[Given data]
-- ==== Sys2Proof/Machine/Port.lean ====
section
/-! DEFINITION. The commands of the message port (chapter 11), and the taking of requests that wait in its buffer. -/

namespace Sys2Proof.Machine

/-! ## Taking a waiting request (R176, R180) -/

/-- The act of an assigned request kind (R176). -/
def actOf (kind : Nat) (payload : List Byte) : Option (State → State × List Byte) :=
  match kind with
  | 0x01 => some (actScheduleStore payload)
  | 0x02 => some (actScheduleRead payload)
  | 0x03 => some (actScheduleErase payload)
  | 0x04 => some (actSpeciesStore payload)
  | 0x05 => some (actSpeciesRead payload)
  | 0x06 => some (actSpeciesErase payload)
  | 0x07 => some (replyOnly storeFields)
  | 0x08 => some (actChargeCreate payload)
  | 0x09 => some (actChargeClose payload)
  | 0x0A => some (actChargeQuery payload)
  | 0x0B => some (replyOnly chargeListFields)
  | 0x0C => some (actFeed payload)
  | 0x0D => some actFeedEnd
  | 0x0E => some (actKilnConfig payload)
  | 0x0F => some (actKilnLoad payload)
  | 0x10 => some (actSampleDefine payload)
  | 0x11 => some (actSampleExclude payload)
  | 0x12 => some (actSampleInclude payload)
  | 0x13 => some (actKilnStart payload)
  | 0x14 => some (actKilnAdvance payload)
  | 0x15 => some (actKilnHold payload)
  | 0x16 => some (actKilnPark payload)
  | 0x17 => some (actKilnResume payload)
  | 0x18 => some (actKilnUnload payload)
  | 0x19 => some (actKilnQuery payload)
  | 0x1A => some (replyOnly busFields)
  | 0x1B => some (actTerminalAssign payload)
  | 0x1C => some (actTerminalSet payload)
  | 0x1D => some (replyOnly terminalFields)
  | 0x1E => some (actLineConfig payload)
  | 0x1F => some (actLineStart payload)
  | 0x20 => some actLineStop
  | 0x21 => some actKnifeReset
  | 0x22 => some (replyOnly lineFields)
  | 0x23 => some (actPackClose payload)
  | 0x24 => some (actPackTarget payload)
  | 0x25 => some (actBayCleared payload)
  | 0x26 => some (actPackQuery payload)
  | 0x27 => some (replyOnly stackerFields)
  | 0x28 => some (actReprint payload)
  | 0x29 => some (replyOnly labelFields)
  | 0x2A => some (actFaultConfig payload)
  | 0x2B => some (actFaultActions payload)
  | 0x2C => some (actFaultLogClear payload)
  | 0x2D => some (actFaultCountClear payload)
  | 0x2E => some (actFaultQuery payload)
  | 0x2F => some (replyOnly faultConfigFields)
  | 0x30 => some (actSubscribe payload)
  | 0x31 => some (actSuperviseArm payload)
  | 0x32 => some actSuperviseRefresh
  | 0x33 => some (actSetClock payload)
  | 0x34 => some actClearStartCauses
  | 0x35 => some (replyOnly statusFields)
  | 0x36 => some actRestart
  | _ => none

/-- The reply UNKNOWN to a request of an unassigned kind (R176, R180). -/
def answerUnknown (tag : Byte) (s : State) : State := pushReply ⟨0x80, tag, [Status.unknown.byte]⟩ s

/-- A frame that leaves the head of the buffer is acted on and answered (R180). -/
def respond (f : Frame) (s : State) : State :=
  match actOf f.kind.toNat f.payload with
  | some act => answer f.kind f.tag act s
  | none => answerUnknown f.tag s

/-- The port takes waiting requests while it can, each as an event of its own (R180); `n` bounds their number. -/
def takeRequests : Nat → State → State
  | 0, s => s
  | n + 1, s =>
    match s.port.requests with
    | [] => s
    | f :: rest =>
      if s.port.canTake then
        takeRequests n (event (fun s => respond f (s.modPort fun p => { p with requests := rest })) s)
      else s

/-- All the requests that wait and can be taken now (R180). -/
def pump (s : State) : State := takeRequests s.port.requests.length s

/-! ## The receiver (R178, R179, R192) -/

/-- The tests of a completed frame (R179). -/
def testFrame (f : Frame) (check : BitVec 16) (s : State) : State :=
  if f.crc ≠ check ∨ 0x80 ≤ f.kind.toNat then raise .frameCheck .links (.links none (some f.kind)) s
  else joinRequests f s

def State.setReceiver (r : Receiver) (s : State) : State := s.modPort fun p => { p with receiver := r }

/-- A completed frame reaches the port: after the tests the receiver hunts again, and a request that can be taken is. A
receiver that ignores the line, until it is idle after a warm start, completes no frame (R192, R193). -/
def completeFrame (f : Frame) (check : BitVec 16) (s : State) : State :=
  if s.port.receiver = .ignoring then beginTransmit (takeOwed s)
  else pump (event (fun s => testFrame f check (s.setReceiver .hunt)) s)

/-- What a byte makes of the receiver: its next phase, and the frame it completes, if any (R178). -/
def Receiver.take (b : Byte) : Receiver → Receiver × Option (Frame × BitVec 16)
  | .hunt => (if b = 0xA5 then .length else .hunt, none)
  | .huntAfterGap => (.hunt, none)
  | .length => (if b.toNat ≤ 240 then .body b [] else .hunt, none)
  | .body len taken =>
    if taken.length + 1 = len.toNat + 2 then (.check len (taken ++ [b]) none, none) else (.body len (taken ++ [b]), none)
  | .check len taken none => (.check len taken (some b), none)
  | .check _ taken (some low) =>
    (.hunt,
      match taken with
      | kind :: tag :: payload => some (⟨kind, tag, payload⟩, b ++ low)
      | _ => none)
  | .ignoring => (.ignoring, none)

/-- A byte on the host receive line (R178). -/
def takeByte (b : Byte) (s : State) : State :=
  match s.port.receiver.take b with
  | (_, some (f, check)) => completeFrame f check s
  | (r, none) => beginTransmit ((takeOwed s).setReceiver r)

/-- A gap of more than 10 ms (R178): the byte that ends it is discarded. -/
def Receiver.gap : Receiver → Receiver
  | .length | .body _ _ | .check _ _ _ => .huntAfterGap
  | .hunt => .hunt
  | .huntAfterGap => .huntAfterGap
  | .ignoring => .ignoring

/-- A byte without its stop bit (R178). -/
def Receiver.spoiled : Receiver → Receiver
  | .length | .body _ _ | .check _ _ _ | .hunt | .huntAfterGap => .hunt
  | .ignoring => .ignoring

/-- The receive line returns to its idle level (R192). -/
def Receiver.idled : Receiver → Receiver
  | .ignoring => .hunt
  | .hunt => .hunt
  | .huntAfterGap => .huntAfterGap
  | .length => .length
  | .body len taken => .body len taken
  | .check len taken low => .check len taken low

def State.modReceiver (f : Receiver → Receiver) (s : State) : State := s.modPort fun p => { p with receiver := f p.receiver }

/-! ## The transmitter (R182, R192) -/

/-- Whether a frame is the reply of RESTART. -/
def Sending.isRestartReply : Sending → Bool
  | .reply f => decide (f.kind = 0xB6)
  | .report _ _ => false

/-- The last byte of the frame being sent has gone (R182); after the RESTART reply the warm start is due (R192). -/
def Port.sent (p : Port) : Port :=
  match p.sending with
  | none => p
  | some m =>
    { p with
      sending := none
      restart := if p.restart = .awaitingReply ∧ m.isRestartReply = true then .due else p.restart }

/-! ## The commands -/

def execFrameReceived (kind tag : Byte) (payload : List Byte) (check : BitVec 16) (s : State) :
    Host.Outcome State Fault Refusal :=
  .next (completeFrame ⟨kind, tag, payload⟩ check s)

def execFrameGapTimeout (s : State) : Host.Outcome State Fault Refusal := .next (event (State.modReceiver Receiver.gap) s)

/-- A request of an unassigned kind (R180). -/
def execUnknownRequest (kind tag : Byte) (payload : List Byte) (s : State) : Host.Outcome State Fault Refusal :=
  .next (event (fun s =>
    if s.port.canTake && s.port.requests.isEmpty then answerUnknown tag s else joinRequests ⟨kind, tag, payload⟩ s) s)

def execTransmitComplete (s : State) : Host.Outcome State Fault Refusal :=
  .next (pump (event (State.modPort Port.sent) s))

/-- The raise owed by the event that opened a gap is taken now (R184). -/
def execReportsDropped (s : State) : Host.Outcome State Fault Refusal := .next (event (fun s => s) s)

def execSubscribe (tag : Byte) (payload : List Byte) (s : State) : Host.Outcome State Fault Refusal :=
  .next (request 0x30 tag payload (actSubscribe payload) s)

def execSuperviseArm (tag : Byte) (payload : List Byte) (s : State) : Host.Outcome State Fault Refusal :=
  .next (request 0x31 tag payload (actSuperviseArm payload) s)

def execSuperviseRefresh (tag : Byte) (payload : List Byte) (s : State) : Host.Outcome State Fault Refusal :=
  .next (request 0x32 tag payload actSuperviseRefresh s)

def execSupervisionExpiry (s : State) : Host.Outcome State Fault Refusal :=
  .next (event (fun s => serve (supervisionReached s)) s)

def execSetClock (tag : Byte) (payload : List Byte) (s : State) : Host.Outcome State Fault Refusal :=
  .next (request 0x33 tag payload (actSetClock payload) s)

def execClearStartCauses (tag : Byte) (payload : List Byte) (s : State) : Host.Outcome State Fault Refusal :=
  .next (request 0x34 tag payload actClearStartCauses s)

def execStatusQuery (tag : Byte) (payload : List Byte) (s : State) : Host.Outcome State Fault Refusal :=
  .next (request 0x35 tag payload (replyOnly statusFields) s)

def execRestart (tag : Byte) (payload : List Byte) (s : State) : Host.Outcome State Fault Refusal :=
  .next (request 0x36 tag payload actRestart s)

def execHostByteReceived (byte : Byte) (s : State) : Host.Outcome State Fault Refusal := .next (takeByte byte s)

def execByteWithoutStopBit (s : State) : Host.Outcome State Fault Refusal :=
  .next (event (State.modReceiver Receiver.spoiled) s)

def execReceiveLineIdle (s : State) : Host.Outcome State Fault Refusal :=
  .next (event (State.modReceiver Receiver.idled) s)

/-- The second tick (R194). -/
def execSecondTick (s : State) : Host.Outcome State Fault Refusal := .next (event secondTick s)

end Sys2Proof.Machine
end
[/Given data]
[Given data]
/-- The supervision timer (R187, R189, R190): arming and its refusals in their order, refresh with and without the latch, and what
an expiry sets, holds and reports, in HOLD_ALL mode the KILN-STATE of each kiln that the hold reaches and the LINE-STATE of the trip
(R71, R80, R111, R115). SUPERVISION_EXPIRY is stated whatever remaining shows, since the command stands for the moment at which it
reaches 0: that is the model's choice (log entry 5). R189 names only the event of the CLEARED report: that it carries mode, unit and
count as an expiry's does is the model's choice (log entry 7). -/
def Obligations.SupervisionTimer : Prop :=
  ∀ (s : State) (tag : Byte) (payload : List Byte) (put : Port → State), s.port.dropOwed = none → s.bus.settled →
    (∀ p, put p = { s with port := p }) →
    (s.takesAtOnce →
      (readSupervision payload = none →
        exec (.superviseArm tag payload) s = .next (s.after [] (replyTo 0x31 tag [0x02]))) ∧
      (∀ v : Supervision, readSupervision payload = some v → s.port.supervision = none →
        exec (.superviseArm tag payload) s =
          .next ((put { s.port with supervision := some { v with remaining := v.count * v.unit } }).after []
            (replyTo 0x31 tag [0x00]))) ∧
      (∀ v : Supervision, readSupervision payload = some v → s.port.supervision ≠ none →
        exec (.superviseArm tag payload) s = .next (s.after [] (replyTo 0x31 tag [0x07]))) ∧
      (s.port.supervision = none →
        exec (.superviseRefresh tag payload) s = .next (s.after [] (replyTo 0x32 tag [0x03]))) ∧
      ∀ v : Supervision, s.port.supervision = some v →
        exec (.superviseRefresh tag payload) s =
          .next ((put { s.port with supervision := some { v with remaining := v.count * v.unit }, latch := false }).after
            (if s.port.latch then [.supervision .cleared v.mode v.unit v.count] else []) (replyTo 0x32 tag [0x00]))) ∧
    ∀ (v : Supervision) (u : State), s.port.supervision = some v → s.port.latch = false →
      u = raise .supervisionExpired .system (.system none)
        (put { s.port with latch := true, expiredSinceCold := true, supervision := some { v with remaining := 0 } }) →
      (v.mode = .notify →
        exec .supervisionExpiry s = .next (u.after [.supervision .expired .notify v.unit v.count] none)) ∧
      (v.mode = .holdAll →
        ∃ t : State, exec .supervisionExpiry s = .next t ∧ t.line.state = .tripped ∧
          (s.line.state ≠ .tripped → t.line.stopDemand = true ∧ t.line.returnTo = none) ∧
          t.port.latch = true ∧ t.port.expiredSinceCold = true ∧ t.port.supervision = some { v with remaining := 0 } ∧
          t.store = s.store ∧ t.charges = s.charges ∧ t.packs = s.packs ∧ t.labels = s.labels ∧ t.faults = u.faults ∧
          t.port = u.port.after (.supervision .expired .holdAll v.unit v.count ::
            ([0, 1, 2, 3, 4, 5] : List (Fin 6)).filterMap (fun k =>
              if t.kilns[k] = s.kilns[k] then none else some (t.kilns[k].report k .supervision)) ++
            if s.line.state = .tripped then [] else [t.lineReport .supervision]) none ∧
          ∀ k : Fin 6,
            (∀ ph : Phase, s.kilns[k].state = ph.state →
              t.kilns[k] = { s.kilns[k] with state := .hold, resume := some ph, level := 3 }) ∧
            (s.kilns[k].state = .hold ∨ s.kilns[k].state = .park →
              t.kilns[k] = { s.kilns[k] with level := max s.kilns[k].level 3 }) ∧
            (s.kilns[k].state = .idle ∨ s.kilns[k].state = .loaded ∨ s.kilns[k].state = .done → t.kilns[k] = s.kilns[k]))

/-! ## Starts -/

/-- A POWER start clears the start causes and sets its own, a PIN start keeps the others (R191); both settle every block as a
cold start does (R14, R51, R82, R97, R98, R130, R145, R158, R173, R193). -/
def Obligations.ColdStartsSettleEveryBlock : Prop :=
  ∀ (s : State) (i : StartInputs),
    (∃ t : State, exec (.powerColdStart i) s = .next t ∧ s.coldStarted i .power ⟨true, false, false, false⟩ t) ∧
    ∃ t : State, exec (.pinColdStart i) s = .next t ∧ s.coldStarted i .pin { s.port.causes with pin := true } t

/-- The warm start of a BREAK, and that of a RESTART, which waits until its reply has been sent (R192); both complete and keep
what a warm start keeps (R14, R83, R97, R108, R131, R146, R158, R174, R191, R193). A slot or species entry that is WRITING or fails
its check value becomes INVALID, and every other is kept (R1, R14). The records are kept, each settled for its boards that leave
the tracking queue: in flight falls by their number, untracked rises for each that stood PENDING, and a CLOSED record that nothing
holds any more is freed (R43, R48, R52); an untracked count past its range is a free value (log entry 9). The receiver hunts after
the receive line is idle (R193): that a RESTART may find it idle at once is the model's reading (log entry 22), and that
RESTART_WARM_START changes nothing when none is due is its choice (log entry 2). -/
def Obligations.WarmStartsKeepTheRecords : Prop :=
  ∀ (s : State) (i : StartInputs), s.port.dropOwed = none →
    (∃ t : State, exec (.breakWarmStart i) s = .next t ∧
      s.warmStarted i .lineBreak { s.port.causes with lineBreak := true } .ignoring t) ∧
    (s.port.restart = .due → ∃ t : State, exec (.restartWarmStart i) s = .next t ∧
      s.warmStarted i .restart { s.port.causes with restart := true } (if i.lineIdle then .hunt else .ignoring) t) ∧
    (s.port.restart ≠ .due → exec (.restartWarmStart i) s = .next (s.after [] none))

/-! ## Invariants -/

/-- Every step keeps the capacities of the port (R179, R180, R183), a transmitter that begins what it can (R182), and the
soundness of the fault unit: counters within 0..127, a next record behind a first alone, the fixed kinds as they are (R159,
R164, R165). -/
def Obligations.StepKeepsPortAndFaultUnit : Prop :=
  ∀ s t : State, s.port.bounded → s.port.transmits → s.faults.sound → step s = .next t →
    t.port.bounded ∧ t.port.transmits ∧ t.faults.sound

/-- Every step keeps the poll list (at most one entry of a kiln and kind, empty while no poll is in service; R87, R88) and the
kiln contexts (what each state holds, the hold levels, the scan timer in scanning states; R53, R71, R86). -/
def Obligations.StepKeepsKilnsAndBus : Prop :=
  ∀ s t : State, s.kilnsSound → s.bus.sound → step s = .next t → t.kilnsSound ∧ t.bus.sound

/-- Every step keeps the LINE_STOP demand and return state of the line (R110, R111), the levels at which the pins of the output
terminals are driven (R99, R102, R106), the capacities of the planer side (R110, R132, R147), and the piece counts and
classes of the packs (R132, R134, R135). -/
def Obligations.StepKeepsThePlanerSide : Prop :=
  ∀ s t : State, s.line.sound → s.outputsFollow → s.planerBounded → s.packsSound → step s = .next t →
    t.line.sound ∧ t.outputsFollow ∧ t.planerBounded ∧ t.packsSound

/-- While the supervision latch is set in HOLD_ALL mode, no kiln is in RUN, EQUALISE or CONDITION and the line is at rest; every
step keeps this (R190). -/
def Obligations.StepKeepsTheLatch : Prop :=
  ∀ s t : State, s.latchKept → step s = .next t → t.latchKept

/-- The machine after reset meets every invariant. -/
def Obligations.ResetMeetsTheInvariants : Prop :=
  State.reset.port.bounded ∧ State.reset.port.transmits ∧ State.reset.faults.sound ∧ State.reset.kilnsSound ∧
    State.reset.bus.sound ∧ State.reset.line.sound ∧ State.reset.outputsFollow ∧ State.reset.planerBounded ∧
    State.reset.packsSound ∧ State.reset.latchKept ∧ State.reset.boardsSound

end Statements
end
[/Given data]
A single figure is the whole answer: the number of lines in the listing that contain the word "taken".

10